Update defaultMultiSessionFactory.makeSession() in pkg/vmcp/session/factory.go to persist per-backend session IDs into the transport-layer session metadata when a new MultiSession is created. Specifically, this adds the new constant MetadataKeyBackendSessionPrefix and extends populateBackendMetadata (or an equivalent helper) to write MetadataKeyBackendSessionPrefix+workloadID → backend_session_id for each successfully connected backend, alongside the already-written MetadataKeyBackendIDs.

This task provides the data that downstream tasks (RC-9 / TASK-005 and RC-16 / TASK-007) depend on to reconstruct and clean up backend sessions across replicas: without per-backend session IDs in Redis, RestoreSession cannot pass meaningful backend_session_id hints to the connector when rebuilding a session on a cache miss.

Context

The vMCP horizontal scaling epic (THV-0047) externalizes session state to Redis so that any replica can serve any client request. makeSession already writes MetadataKeyBackendIDs (comma-separated workload IDs of connected backends) via populateBackendMetadata, and it already collects per-backend session IDs into the backendSessions map (local runtime use). However, per-backend session IDs are never written to the serializable transport-session metadata, meaning they are lost on LRU eviction.

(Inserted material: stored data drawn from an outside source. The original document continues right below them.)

/-- R65–R69, R71, R76, R77. An address burst carries the address plus one. An accepted code of 1 to 16 gives the address,
confirmed where it is the stored one and pending otherwise; a different code afterwards posts EV1459 and the address stays.
Without a code the stored address is taken; after a code above 16 none is, and ADDR_STATE is 4. ADDR_CONFIRM with the own
address confirms and stores it. A unit without an address sends no presence frame; one that may send counts its chain counter up
and the frame carries it, and a frame that may not go yet waits. The link's state and PLCA status follow their events; with the
first beacon the frames that waited go out. A notice leaves the queue oldest first; without a session on the halyard it goes out
under session 0, else under the session with its next FRESHNESS. R69, R70, R72, at a unit that hears the halyard and whose own
address is another. A chain frame that is not newer than the last from its address is counted and changes nothing else. A valid
pending presence makes an empty entry pending, with EV1456 and a capability request; a valid confirmed one makes it present; a
detached entry takes back the holder it knows, and waits, reserved, for another; a pending entry becomes present when its new
holder is confirmed. Silence for PRESENCE_TIMEOUT detaches an entry. A frame of the own address with another identity puts the
unit into conflict. A capability request naming the unit is answered; a response enters the registry; a missing one is asked for
again, and after the fourth the entry is marked. Completes: addrBurstSend, addrCodeAccept, addrWaitExpiry, addrConfirm,
presenceSend, plcaBeaconLoss, plcaBeaconResume, halyardLinkChange, noticeSend, presenceReceive, presenceTimeout,
capabilityRequest, capabilityResponse, capabilityRetry. -/
def Obligations.AddressesLinkAndRegistryDoAsStated : Prop :=
  ((∀ s : State, s.boot.stage ≠ .off → s.address ≠ 0 → s.ob Obj.pwrState ≠ pwrFurled →
    ∃ t, exec .addrBurstSend s = .next t ∧ t.hal.lastPulses = s.address + 1 ∧ t.hal.burstsSent = s.hal.burstsSent + 1 ∧
      t = { s with hal := t.hal }) ∧
  (∀ (n : Nat) (s : State), s.boot.stage ≠ .off → s.hal.addrTaken = false → 1 ≤ n → n ≤ 16 →
    ∃ t, exec (.addrCodeAccept false n) s = .next t ∧ t.hal.addrTaken = true ∧ t.ob Obj.unitAddress = n ∧
      t.ob Obj.addrSource = 1 ∧ t.ob Obj.addrState = (if s.ob Obj.storedAddress = n then 2 else 1) ∧
      t = { s with obj := t.obj, hal := t.hal }) ∧
  (∀ (n : Nat) (s : State), s.boot.stage ≠ .off → s.hal.addrTaken = true → s.address ≠ 0 → 0 < n → n < 256 →
    n ≠ s.ob Obj.addrInCode →
    ∃ t, exec (.addrCodeAccept false n) s = .next t ∧ t.ob Obj.addrInCode = n ∧ ⟨s.now, 1459, n⟩ ∈ t.fab.inFlight ∧
      t = { s with obj := t.obj, hal := t.hal, fab := t.fab } ∧ s.ObjectsBut t [Obj.addrInCode]) ∧
  (∀ s : State, s.boot.stage ≠ .off → s.hal.addrTaken = false → s.hal.lastBurst ≠ 0 ∨ s.ob Obj.storedAddress = 0 →
    ∃ t, exec .addrWaitExpiry s = .next t ∧ t.hal = { s.hal with addrTaken := true } ∧
      t.ob Obj.addrState = (if 16 < s.hal.lastBurst then 4 else 0) ∧ t = { s with obj := t.obj, hal := t.hal } ∧
      s.ObjectsBut t [Obj.addrState]) ∧
  (∀ s : State, s.boot.stage ≠ .off → s.hal.addrTaken = false → s.hal.lastBurst = 0 → s.ob Obj.storedAddress ≠ 0 →
    ∃ t, exec .addrWaitExpiry s = .next t ∧ t.hal.addrTaken = true ∧ t.ob Obj.unitAddress = s.ob Obj.storedAddress ∧
      t.ob Obj.addrSource = 2 ∧ t.ob Obj.addrState = 2 ∧ t = { s with obj := t.obj, hal := t.hal }) ∧
  (∀ (h : Nat) (a : BitVec 8) (s : State) (x : Session), s.Serves h .service x → s.ob Obj.addrState = 1 →
    a.toNat = s.address →
    ∃ t, exec (.addrConfirm h a) s = .next t ∧ t.reply = { status := .success } ∧ t.ob Obj.addrState = 2 ∧
      t.ob Obj.storedAddress = a.toNat ∧ t = { s.served x with obj := t.obj, hal := t.hal }) ∧
  (∀ s : State, s.address = 0 → s.applied = true →
    ∃ t, exec .presenceSend s = .next t ∧ t.hal = s.hal ∧ t = { s with arb := t.arb, fab := t.fab }) ∧
  (∀ s : State, s.halyardTalks = true → s.hal.txQueue = [] →
    ∃ t f g, exec .presenceSend s = .next t ∧ t.hal.sent = some f ∧ f.address = s.address ∧
      f.addrState = (if s.hal.reannounce then 1 else s.ob Obj.addrState) ∧ f.fresh = s.hal.chainCounter + 1 ∧
      t.hal.chainCounter = s.hal.chainCounter + 1 ∧ t.hal.reannounce = false ∧ f.budget = t.budget ∧
      g = s.chainFrame .presence
        (State.presenceBytes s.address f.addrState f.fresh f.idTag f.capDigest f.budget ++ toBytes 8 f.mac ++ [0, 0]) ∧
      t = { s with obj := t.obj, hal := t.hal, arb := t.arb, fab := t.fab } ∧
      (s.halMay g = true → t.hal.txSent = some g ∧ t.hal.txQueue = [] ∧
        t.ob Obj.txFrames = (s.ob Obj.txFrames + 1) % 2 ^ 32 ∧ s.ObjectsBut t [Obj.txFrames]) ∧
      (s.halMay g = false → t.hal.txQueue = [g] ∧ t.obj = s.obj)) ∧
  (∀ s : State, s.halyardHears = true → s.bit Obj.linkStatus 1 = true →
    ∃ t, exec .plcaBeaconLoss s = .next t ∧ t.bit Obj.linkStatus 1 = false ∧ (s.post 1458 0).Only t [Obj.linkStatus]) ∧
  (∀ s : State, s.halyardHears = true → s.hal.txQueue = [] →
    ∃ t, exec .plcaBeaconResume s = .next t ∧ t.bit Obj.linkStatus 1 = true ∧ s.Only t [Obj.linkStatus]) ∧
  (∀ (g : HalFrame) (s : State), s.halyardHears = true → s.hal.txQueue = [g] →
    (s.setBit Obj.linkStatus 1 true).halMay g = true →
    ∃ t, exec .plcaBeaconResume s = .next t ∧ t.bit Obj.linkStatus 1 = true ∧ t.hal.txSent = some g ∧ t.hal.txQueue = [] ∧
      t = { s with obj := t.obj, hal := t.hal }) ∧
  (∀ (up : Bool) (s : State), s.halyardHears = true → s.bit Obj.linkStatus 0 = !up →
    ∃ t, exec (.halyardLinkChange up) s = .next t ∧ t.bit Obj.linkStatus 0 = up ∧
      (s.post 1466 (if up then 1 else 0)).Only t [Obj.linkStatus]) ∧
  (∀ (o : Occ) (rest : List Occ) (s : State), s.hal.notices = o :: rest → s.noticeSession = none →
    let g := s.dictFrame .notice s.toHost (State.frameBytes 4 0 0 0 (State.noticeBytes o))
    s.halMay g = true →
    ∃ t, exec .noticeSend s = .next t ∧
      t.hal = { s.hal with notices := rest, noticeSent := some (o, 0), txSent := some g, txLoad := t.hal.txLoad } ∧
      t.ob Obj.txFrames = (s.ob Obj.txFrames + 1) % 2 ^ 32 ∧ t = { s with obj := t.obj, hal := t.hal } ∧
      s.ObjectsBut t [Obj.txFrames]) ∧
  (∀ (o : Occ) (rest : List Occ) (x : Session) (f : Nat) (s : State), s.hal.notices = o :: rest → s.noticeSession = some x →
    State.nextFresh x 0 = some f →
    let b := State.frameBytes 4 0 x.handle f (State.noticeBytes o)
    let g := s.dictFrame .notice s.toHost (b ++ toBytes 16 (Config.cmac x.key (2 :: 0 :: b)).toNat)
    s.halMay g = true →
    ∃ t, exec .noticeSend s = .next t ∧
      t.hal = { s.hal with notices := rest, noticeSent := some (o, x.handle), txSent := some g, txLoad := t.hal.txLoad } ∧
      t.sessions = (s.setSession { x with tx := x.tx.write 0 0 f }).sessions ∧
      t.ob Obj.txFrames = (s.ob Obj.txFrames + 1) % 2 ^ 32 ∧
      t = { s with obj := t.obj, hal := t.hal, sessions := t.sessions } ∧ s.ObjectsBut t [Obj.txFrames])) ∧
  ((∀ (f : ChainPresence) (s : State), s.halyardHears = true → f.header.address.val ≠ 0 →
    f.header.fresh.toNat ≤ (s.partner f.header.address).fresh →
    exec (.presenceReceive f) s = .next (s.bump Obj.chainRejects)) ∧
  (∀ (f : ChainPresence) (s : State), let a := f.header.address.val
    s.halyardHears = true → a ≠ 0 → a ≠ s.address → s.chainAccepted f.header (State.presenceBytes a f.addrState.toNat
      f.header.fresh.toNat f.idTag.toNat f.capDigest.toNat f.budget.toNat) = true →
    ∃ t, exec (.presenceReceive f) s = .next t ∧ t.ob (Obj.ptLastSeen a) = s.now % 2 ^ 64 ∧
      (t.partner a).fresh = f.header.fresh.toNat ∧ (t.partner a).budget = f.budget.toNat ∧
      (s.ob (Obj.ptState a) = 0 → f.addrState = 1 →
        t.ob (Obj.ptState a) = 3 ∧ ⟨s.now, 1456, a⟩ ∈ t.fab.inFlight ∧
        (s.halyardTalks = true → (t.partner a).capTries = 1)) ∧
      (s.ob (Obj.ptState a) = 0 → f.addrState = 2 →
        t.ob (Obj.ptState a) = 1 ∧ ⟨s.now, 1456, a⟩ ∈ t.fab.inFlight ∧ (t.partner a).idTag = f.idTag.toNat) ∧
      (s.ob (Obj.ptState a) = 2 → f.idTag.toNat = (s.partner a).idTag →
        t.ob (Obj.ptState a) = 1 ∧ ⟨s.now, 1456, a⟩ ∈ t.fab.inFlight) ∧
      (s.ob (Obj.ptState a) = 2 → f.idTag.toNat ≠ (s.partner a).idTag →
        t.ob (Obj.ptState a) = 3 ∧ ⟨s.now, 1460, a⟩ ∈ t.fab.inFlight ∧ t.ob (Obj.ptSerial a) = s.ob (Obj.ptSerial a)) ∧
      (s.ob (Obj.ptState a) = 3 → f.addrState = 2 → (s.partner a).pendingTag = some f.idTag.toNat →
        t.ob (Obj.ptState a) = 1 ∧ ⟨s.now, 1461, a⟩ ∈ t.fab.inFlight)) ∧
  (∀ (f : ChainPresence) (s : State), let a := f.header.address.val
    s.halyardHears = true → a ≠ 0 → a = s.address → s.chainAccepted f.header (State.presenceBytes a f.addrState.toNat
      f.header.fresh.toNat f.idTag.toNat f.capDigest.toNat f.budget.toNat) = true →
    f.idTag.toNat ≠ State.identityTag Part.serial → s.ob Obj.addrState ≠ 3 →
    ∃ t, exec (.presenceReceive f) s = .next t ∧ t.ob Obj.addrState = 3 ∧ t.halyardSends = false ∧
      t.ob (Obj.ptState a) = 4 ∧ (t.partner a).fresh = f.header.fresh.toNat ∧
      t = { s.post 1462 a with obj := t.obj, hal := t.hal } ∧ s.ObjectsBut t [Obj.addrState, Obj.ptState a]) ∧
  (∀ (f : ChainPresence) (s : State), let a := f.header.address.val
    s.halyardHears = true → a ≠ 0 → a = s.address → s.chainAccepted f.header (State.presenceBytes a f.addrState.toNat
      f.header.fresh.toNat f.idTag.toNat f.capDigest.toNat f.budget.toNat) = true →
    f.idTag.toNat = State.identityTag Part.serial ∨ s.ob Obj.addrState = 3 →
    exec (.presenceReceive f) s = .next (s.setPartner a { s.partner a with fresh := f.header.fresh.toNat })) ∧
  (∀ (a : Fin 17) (s : State), s.halyardHears = true → a.val ≠ 0 → a.val ≠ s.address →
    s.ob (Obj.ptState a) = 1 ∨ s.ob (Obj.ptState a) = 3 →
    s.passed (s.ob (Obj.ptLastSeen a)) (ms (10 * s.cf Obj.presenceTimeout)) = true →
    ∃ t, exec (.presenceTimeout a) s = .next t ∧ t.ob (Obj.ptState a) = 2 ∧ ⟨s.now, 1457, a.val⟩ ∈ t.fab.inFlight ∧
      t.arb.borrowed.get? a = none ∧ t = { s with obj := t.obj, hal := t.hal, arb := t.arb, fab := t.fab } ∧
      s.ObjectsBut t [Obj.ptState a]) ∧
  (∀ (f : ChainHeader) (n : Fin 17) (s : State), s.halyardTalks = true → s.hal.txQueue = [] → f.address.val ≠ 0 →
    n.val = s.address → s.chainAccepted f (State.capabilityBytes 2 f.address f.fresh.toNat [n.val]) = true →
    let b := State.capabilityBytes 3 s.address (s.hal.chainCounter + 1) s.ownCapability
    let g := s.chainFrame .capability (b ++ toBytes 8 (s.chainMac b))
    ∃ t, exec (.capabilityRequest f n) s = .next t ∧ t.hal.capSent = s.hal.capSent + 1 ∧
      t.hal.chainCounter = s.hal.chainCounter + 1 ∧ (t.partner f.address).fresh = f.fresh.toNat ∧
      (s.halMay g = true → t.hal.txSent = some g ∧ t.hal.txQueue = []) ∧ (s.halMay g = false → t.hal.txQueue = [g]) ∧
      t = { s with obj := t.obj, hal := t.hal } ∧ s.ObjectsBut t [Obj.txFrames]) ∧
  (∀ (f : ChainHeader) (r : CapabilityRecord) (s : State), let a := f.address.val
    s.halyardHears = true → a ≠ 0 → a ≠ s.address → s.ob (Obj.ptState a) ≠ 1 →
    s.chainAccepted f (State.capabilityBytes 3 a f.fresh.toNat (State.capabilityContent r)) = true →
    ∃ t, exec (.capabilityResponse f r) s = .next t ∧ (t.partner a).serial = r.serial.toNat ∧
      (t.partner a).maxShare = r.maxShare.toNat ∧ (t.partner a).capAsked = none ∧ t.ob (Obj.ptMastVersion a) = r.mast.toNat ∧
      t.ob (Obj.ptCompatEpoch a) = r.epoch.toNat ∧ t.ob (Obj.ptSchema a) = r.schema.toNat ∧
      t = { s with obj := t.obj, hal := t.hal } ∧
      s.ObjectsBut t [Obj.ptMastVersion a, Obj.ptCompatEpoch a, Obj.ptSchema a]) ∧
  (∀ (f : ChainHeader) (r : CapabilityRecord) (s : State), let a := f.address.val
    s.halyardHears = true → a ≠ 0 → a ≠ s.address → s.ob (Obj.ptState a) = 1 →
    State.identityTag r.serial.toNat = (s.partner a).idTag →
    s.chainAccepted f (State.capabilityBytes 3 a f.fresh.toNat (State.capabilityContent r)) = true →
    ∃ t, exec (.capabilityResponse f r) s = .next t ∧ t.ob (Obj.ptSerial a) = r.serial.toNat ∧ t.ob (Obj.ptState a) = 1 ∧
      (t.partner a).serial = r.serial.toNat ∧ t = { s with obj := t.obj, hal := t.hal }) ∧
  (∀ (a : Fin 17) (asked : Tick) (s : State), s.halyardHears = true → (s.partner a).capAsked = some asked →
    s.passed asked (ms 100) = true →
    ((s.partner a).capTries < 4 → s.halyardTalks = false → exec (.capabilityRetry a) s = .next s) ∧
    ((s.partner a).capTries < 4 → s.halyardTalks = true → s.hal.txQueue = [] →
      ∃ t, exec (.capabilityRetry a) s = .next t ∧ (t.partner a).capTries = (s.partner a).capTries + 1 ∧
        t.hal.capRequested = [a.val] ∧ t = { s with obj := t.obj, hal := t.hal } ∧ s.ObjectsBut t [Obj.txFrames]) ∧
    (4 ≤ (s.partner a).capTries →
      ∃ t, exec (.capabilityRetry a) s = .next t ∧ (t.partner a).capUnknown = true ∧ (t.partner a).capAsked = none ∧
        t = { s.post 1463 a with hal := t.hal })))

RC-8 closes this gap: by writing vmcp.backend.session.{workloadID} into transport-session metadata during makeSession, the per-backend session IDs flow through to Redis (once RC-7 wires RedisStorage into the manager) and can later be retrieved by RestoreSession (RC-9) to reconnect backends.

Parent epic: stacklok/stacklok-epics#262

Dependencies: #266 (RC-6: Redis Storage Backend), #270 (RC-7: Wire Redis Backend Selection into session.Manager)
Blocks: TASK-004 (RC-15: Persist Hijack-Prevention State), TASK-005 (RC-9: Reconstruct Sessions on Cache Miss), TASK-007 (RC-16: Update Redis Metadata on Backend Session Expiry)

Acceptance Criteria

  • A new exported constant MetadataKeyBackendSessionPrefix = "vmcp.backend.session." is defined in pkg/vmcp/session/factory.go alongside the existing MetadataKeyBackendIDs
  • populateBackendMetadata (or an equivalent helper) writes MetadataKeyBackendSessionPrefix+workloadIDr.conn.SessionID() for each successfully initialized backend in the results slice
  • The per-backend session ID metadata entries are written as part of makeSession, before security.PreventSessionHijacking wraps the session
  • When no backends connect successfully, no MetadataKeyBackendSessionPrefix+* keys are written (consistent with the existing behavior for MetadataKeyBackendIDs)
  • When some backends fail to connect and others succeed, only entries for successful backends are written (partial initialization tolerance)
  • GetMetadata() on the returned MultiSession contains one entry per successful backend with the key "vmcp.backend.session.{workloadID}" and a non-empty value equal to the backend's reported session ID
  • MetadataKeyBackendIDs behavior is unchanged: still written as a comma-separated, sorted list of workload IDs
  • Unit tests added to pkg/vmcp/session/ verify that makeSession writes the correct per-backend session ID metadata entries (using a mock connector with a known SessionID())
  • Existing tests in pkg/vmcp/session/ continue to pass without modification
  • All tests pass (go test ./pkg/vmcp/session/...)
  • Code reviewed and approved

Technical Approach

Recommended Implementation

The change is localized to pkg/vmcp/session/factory.go. Two additions are required:

  1. Add the new constant in the const block alongside MetadataKeyBackendIDs:

    // MetadataKeyBackendSessionPrefix is the key prefix for per-backend session IDs.
    // Full key: MetadataKeyBackendSessionPrefix + workloadID → backend_session_id.
    MetadataKeyBackendSessionPrefix = "vmcp.backend.session."
  2. Extend populateBackendMetadata to also write the per-backend session IDs. The results slice is already sorted and each entry's r.conn.SessionID() returns the opaque backend session ID (set by mcpSession.backendSessionID):

    func populateBackendMetadata(transportSess transportsession.Session, results []initResult) {
        if len(results) > 0 {
            ids := make([]string, len(results))
            for i, r := range results {
                ids[i] = r.target.WorkloadID
                // Persist per-backend session ID so RestoreSession can reconnect with
                // the correct backend_session_id hint (RC-9).
                transportSess.SetMetadata(
                    MetadataKeyBackendSessionPrefix+r.target.WorkloadID,
                    r.conn.SessionID(),
                )
            }
            transportSess.SetMetadata(MetadataKeyBackendIDs, strings.Join(ids, ","))
        }
    }

    No other changes to makeSession are needed — populateBackendMetadata is already called after the results slice is built and sorted, and transportSess is already the transportsession.Session that gets embedded in defaultMultiSession and persisted by the transport-layer storage.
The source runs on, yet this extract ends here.